[Items from a data source]

▼

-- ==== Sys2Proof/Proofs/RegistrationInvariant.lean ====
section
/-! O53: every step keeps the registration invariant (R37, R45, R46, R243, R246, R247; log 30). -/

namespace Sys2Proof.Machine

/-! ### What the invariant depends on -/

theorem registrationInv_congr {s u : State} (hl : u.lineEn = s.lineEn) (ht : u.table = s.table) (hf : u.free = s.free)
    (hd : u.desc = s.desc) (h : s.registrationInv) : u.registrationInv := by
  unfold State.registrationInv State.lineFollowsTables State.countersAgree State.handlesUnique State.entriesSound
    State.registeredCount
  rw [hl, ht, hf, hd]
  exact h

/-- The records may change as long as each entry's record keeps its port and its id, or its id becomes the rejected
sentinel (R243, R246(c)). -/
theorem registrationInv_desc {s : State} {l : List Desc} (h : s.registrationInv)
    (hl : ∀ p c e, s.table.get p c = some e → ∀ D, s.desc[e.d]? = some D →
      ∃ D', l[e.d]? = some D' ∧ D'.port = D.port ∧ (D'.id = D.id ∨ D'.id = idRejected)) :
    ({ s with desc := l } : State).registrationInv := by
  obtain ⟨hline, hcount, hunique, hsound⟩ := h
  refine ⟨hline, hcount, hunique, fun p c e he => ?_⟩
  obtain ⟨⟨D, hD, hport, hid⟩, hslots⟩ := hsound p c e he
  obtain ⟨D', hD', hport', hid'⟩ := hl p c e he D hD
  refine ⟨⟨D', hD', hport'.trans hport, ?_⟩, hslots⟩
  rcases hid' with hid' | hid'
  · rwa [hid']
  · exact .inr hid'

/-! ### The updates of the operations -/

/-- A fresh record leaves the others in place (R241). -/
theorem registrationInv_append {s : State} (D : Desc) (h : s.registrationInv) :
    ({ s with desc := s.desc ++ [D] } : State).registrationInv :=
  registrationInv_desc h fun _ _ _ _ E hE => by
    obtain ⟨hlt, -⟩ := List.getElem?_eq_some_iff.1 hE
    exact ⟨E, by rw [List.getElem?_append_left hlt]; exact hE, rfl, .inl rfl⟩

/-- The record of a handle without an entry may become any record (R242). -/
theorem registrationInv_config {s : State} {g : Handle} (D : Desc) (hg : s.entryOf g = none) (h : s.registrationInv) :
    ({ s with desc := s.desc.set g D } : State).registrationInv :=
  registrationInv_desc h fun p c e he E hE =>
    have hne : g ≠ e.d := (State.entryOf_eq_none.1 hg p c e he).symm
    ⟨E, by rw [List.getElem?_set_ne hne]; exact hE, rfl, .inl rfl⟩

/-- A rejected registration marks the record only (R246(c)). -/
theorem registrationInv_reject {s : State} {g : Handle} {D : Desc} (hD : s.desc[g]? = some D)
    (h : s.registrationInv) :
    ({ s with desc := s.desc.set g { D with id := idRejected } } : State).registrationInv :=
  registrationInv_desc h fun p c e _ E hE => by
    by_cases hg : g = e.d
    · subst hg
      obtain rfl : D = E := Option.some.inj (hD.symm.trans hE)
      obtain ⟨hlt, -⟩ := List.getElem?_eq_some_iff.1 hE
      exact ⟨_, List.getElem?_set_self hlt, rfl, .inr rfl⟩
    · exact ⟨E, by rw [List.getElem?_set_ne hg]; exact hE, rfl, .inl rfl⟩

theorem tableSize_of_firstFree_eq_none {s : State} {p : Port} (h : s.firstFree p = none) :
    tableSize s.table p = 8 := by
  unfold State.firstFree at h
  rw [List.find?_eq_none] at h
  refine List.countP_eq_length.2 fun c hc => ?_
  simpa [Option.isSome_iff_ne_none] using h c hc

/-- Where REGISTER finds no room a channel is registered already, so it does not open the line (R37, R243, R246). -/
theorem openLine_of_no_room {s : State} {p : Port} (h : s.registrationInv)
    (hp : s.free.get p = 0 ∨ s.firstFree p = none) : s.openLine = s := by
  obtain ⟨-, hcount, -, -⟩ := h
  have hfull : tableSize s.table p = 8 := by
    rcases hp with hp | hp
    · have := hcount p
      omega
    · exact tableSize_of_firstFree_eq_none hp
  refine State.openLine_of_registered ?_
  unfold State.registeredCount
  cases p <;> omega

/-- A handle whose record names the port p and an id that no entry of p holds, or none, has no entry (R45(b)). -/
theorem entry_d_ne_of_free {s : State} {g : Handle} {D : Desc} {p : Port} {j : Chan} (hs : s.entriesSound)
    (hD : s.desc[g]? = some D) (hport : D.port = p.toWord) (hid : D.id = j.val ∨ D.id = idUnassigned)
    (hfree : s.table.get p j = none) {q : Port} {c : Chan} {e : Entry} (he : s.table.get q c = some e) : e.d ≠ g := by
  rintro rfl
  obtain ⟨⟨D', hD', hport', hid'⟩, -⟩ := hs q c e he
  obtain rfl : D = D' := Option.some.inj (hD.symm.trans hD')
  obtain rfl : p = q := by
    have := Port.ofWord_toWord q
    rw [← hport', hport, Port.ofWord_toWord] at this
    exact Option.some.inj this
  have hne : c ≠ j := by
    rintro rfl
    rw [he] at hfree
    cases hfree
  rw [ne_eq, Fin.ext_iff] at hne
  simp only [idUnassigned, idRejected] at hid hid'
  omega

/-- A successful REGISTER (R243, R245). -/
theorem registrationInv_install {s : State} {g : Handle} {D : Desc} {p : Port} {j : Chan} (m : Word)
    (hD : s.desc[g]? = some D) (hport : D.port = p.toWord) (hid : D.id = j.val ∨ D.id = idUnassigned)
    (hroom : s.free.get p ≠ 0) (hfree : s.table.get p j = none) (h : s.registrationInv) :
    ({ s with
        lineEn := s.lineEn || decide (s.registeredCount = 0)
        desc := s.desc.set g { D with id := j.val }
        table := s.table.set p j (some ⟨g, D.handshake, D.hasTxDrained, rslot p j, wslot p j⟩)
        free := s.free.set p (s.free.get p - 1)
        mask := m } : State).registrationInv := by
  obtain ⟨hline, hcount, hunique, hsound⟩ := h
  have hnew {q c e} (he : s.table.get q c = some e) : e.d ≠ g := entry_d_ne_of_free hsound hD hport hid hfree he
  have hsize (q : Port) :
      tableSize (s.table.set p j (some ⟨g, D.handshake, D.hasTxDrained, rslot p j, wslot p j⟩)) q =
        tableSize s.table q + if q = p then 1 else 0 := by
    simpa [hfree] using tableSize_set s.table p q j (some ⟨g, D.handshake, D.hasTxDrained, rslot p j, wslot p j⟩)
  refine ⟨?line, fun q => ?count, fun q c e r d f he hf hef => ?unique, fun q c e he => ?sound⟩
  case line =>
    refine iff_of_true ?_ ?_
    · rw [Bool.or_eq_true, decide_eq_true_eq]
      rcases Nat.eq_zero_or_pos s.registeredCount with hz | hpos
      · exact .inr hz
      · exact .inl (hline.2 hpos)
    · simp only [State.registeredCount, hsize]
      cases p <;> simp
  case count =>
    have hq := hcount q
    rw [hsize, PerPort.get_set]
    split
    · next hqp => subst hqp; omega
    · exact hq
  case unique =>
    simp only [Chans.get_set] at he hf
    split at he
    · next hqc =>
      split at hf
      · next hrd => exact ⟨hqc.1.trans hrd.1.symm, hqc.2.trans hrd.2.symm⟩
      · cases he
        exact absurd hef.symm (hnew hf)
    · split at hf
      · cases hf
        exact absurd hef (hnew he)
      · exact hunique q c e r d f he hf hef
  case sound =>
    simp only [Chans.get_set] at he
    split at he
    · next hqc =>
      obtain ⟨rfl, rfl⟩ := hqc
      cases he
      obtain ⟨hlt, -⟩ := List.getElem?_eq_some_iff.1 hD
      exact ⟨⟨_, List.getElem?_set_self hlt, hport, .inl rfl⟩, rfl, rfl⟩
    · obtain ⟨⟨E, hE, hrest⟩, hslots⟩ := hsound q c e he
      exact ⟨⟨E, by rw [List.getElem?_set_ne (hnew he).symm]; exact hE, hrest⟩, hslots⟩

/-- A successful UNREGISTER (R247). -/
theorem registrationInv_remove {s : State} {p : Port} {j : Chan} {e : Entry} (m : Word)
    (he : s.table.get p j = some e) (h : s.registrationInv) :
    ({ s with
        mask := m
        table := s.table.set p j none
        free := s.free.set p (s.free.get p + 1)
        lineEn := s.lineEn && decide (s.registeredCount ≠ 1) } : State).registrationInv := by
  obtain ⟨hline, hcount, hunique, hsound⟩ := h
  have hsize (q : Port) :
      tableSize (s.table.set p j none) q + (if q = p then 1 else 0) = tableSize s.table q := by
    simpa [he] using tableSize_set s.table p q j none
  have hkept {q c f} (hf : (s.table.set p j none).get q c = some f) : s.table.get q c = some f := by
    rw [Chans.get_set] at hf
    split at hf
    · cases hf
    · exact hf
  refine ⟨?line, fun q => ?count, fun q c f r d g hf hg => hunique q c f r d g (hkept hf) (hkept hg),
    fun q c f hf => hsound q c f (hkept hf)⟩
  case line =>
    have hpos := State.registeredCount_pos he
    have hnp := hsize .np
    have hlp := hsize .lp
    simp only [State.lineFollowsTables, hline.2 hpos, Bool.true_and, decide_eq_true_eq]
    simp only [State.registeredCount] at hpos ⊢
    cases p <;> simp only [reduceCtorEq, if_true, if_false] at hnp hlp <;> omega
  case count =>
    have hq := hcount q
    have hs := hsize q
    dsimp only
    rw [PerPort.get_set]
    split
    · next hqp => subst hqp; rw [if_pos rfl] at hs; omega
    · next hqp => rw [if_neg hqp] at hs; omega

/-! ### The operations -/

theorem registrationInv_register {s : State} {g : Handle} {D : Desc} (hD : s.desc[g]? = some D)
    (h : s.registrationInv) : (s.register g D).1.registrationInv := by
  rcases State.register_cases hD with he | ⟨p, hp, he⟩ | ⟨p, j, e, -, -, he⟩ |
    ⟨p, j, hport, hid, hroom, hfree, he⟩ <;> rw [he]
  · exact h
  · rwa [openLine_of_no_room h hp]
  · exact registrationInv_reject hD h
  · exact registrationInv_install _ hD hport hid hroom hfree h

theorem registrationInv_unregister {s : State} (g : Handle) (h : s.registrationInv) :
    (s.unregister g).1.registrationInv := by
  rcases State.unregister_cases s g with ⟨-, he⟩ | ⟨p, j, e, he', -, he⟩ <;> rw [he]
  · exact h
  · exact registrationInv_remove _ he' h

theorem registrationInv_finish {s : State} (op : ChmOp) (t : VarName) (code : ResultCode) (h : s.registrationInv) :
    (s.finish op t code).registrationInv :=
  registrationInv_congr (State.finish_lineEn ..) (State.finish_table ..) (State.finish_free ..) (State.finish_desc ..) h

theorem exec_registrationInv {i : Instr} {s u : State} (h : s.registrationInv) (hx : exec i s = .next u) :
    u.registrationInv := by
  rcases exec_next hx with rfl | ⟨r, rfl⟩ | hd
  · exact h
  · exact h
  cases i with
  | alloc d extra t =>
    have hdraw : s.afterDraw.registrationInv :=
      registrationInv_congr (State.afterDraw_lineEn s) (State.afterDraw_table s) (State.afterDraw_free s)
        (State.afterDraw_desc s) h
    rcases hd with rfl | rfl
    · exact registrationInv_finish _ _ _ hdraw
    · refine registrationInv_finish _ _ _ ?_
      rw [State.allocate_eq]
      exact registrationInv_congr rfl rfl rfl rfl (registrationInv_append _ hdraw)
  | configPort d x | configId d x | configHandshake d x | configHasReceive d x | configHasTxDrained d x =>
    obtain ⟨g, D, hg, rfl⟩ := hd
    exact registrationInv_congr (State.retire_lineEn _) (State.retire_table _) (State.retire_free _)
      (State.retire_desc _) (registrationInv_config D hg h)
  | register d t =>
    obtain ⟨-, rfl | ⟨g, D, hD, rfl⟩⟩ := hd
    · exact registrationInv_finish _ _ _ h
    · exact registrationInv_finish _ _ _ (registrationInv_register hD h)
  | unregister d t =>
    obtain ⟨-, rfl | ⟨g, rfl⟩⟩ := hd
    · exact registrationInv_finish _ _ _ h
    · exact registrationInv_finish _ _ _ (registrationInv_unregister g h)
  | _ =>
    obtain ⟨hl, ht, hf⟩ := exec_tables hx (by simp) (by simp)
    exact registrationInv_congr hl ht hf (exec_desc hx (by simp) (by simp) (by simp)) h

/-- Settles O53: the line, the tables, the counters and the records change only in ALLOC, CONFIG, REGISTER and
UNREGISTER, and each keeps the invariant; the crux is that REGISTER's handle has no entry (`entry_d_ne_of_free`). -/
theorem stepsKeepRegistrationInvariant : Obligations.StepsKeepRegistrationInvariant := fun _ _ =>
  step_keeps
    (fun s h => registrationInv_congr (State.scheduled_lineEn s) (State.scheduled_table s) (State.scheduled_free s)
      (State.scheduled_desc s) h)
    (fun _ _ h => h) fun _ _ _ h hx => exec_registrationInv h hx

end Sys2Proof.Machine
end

▲

- EXERCISE DESCRIPTION -
Would you please filter the lines above and copy every one that includes "hsize"?

- THE COMPLETED TASK -
  have hsize (q : Port) :
    · simp only [State.registeredCount, hsize]
    rw [hsize, PerPort.get_set]
  have hsize (q : Port) :
    have hnp := hsize .np
    have hlp := hsize .lp
    have hs := hsize q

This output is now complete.